There are around 20,000 vacancies in the transport corporation because successive state governments have failed to fill vacancies caused by death and retirement. Nevertheless, in line with the increasing turn of the entire Indian ruling elite, STC has been resorting to outsourcing and contract workers.

The transport workers have told the media that the state government is forcing them to operate the buses in the morning despite their duties being scheduled for the afternoon. Additionally, more temporary workers were trained for only a couple of days to operate the buses and issue travel tickets.

During the 2021 state election campaign, the DMK made several electoral promises in relation to longstanding issues confronting state transport workers. Since coming to power, however, the DMK government has reneged on its promises to state transport workers, just as it has to other sections of workers.

After the DMK came to power in 2021, workers from various public sectors, such as child care, state electricity, sanitation and teaching, have conducted strikes and protests as the government dropped its electoral promises. It is expected that more sections of workers will come forward this year.

It should be noted that the Stalinist CPM, to which the CITU is affiliated, and the CPI, which is affiliated to AITUC, were electoral allies of the DMK. They still support the DMK as part of the opposition alliance at the national level, and they are working to provide a right-wing alternative government by exploiting the growing opposition to the Hindu supremacist and fascistic Bharatiya Janata Party (BJP)-led government in the upcoming general elections.

DMK Transport Minister S S Sivasankar has openly attacked the transport workers’ strike as “politically motivated,” and warned of action against strikers. He lyingly claimed workers’ demands would be addressed “when the financial situation improves.” Tamil Nadu has the highest amount of outstanding debt among all states and union territories. The state’s outstanding debt stood, as per budget estimates for 2022-23, at 75,400 billion rupees. The DMK government, like its predecessor AIADMK at the state level and the BJP-led central government, plans to impose the full burden of this economic crisis on the backs of workers.

But workers are not responsible for the financial crisis of the state or state transport corporation and must not pay for it. Hence, workers must demand that they be paid what they are entitled to immediately.

The treacherous role of union apparatuses flows from the reactionary politics of the political parties with which they are affiliated. The Stalinist CPM and CPI have functioned as the main props of Indian bourgeois rule for decades through their political subordination of the working class to the so-called progressive section of Indian bourgeoisie. For decades, they have been promoting Congress and regional bourgeois parties like DMK as “secular” alternatives to the Hindu supremacist BJP.
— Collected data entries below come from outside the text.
/-- R28 to R30: each of the four registers is written under its own number only. -/
theorem plainWrite_registers (n : Nat) (v : Word64) (s : State) :
    (n ≠ 1 → (plainWrite n v s).err = s.err ∧ (plainWrite n v s).errcode = s.errcode) ∧
    (n ≠ 2 → (plainWrite n v s).base = s.base) ∧ (n ≠ 3 → (plainWrite n v s).len = s.len) ∧
    (n ≠ 4 → (plainWrite n v s).mixin = s.mixin) := by
  obtain ⟨rfl, h⟩ | ⟨rfl, h⟩ | ⟨rfl, h⟩ | ⟨rfl, h⟩ | h := plainWrite_cases n v s <;> rw [h] <;> simp

/-- Settles O45: a write of a register other than CMD is a plain write, which moves no part of the engine. -/
theorem plainRegisterWriteFrame : Obligations.PlainRegisterWriteFrame := by
  intro s t n v hn h
  rw [regWrite_of_ne_zero hn] at h
  cases h
  have hf := plainWrite_frame n v s
  obtain ⟨hm, hk, ha⟩ := plainWrite_host n v s
  exact ⟨hf.ph, hf.i, hf.lanes, hf.t, hf.lcmd, hf.opl, hf.basel, hf.lenl, hf.mixl, hf.out,
    fun a => congrArg (memByte · a) hm, hk, ha, plainWrite_registers n v s⟩

/-! ### Read turns -/

/-- R26, R159: the whole next state of a register read. -/
theorem step_regRead {s : State} {n : Nat} {rest : List Turn} (h : s.agenda = .host (.regRead n) :: rest) :
    step s = .next { s with
      agenda := rest
      rdata := (regRead n s).1
      draws := if 8 ≤ n ∧ n ≤ 11 ∧ s.isDone = false then s.draws + 1 else s.draws } := by
  have hval : (regRead n (setAgenda rest s)).1 = (regRead n s).1 :=
    regRead_fst_congr (u := s) (s := setAgenda rest s) rfl rfl rfl rfl rfl rfl rfl (fun _ => rfl) rfl n
  rw [step_of_host h, hostStep, hostRead_eq, hval, regRead_snd]
  rfl

/-- R75: the whole next state of a poll. -/
theorem step_wait {s : State} {rest : List Turn} (h : s.agenda = .host .wait :: rest) :
    step s = .next { s with
      agenda := if s.isDone then rest else .engine :: .host .wait :: rest
      rdata := statusWord s } := by
  have hdone : (setAgenda rest s).isDone = s.isDone := rfl
  rw [step_of_host h, hostStep, hostWait, hdone]
  split <;> rfl

/-- R159: the whole next state of a read of a byte. -/
theorem step_memRead {s : State} {a : Addr} {rest : List Turn} (h : s.agenda = .host (.memRead a) :: rest) :
    step s = .next { s with
      agenda := rest
      rdata := if kindAt s a.toNat = .plain then (memByte s.mem a.toNat).setWidth 64 else Config.freeWord s.draws
      draws := if kindAt s a.toNat = .plain then s.draws else s.draws + 1 } := by
  have hkind : kindAt (setAgenda rest s) a.toNat = kindAt s a.toNat := rfl
  rw [step_of_host h, hostStep, hostMemRead, hkind]
  cases hk : kindAt s a.toNat <;> rfl

/-- Settles O58: the five plain reads, then one turn of each kind. -/
theorem hostReadTurns : Obligations.HostReadTurns :=
  ⟨fun _ => ⟨rfl, rfl, rfl, rfl, rfl⟩, fun _ _ _ h => step_regRead h, fun _ _ h => step_wait h,
    fun _ _ _ h => step_memRead h⟩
At the same time, the Stalinist parties have concealed the reactionary class character of the DMK and its anti-working-class record and program. They continue to promote the DMK as a “secular” and “progressive” ally and a “champion of social justice.”

The Indian working class needs to politically break from Stalinist parties and the union bureaucracies and mobilize itself as an politically independent force to rally the rural poor behind it, overthrow bourgeois rule and establish a workers and peasants government committed to socialist policies. This will be a part of broader struggle against war, social inequality and dictatorship and the fight for socialism in South Asia and internationally. What is crucially needed for building such an independent movement of the Indian working class is the building of a section of the International Committee of the Fourth International.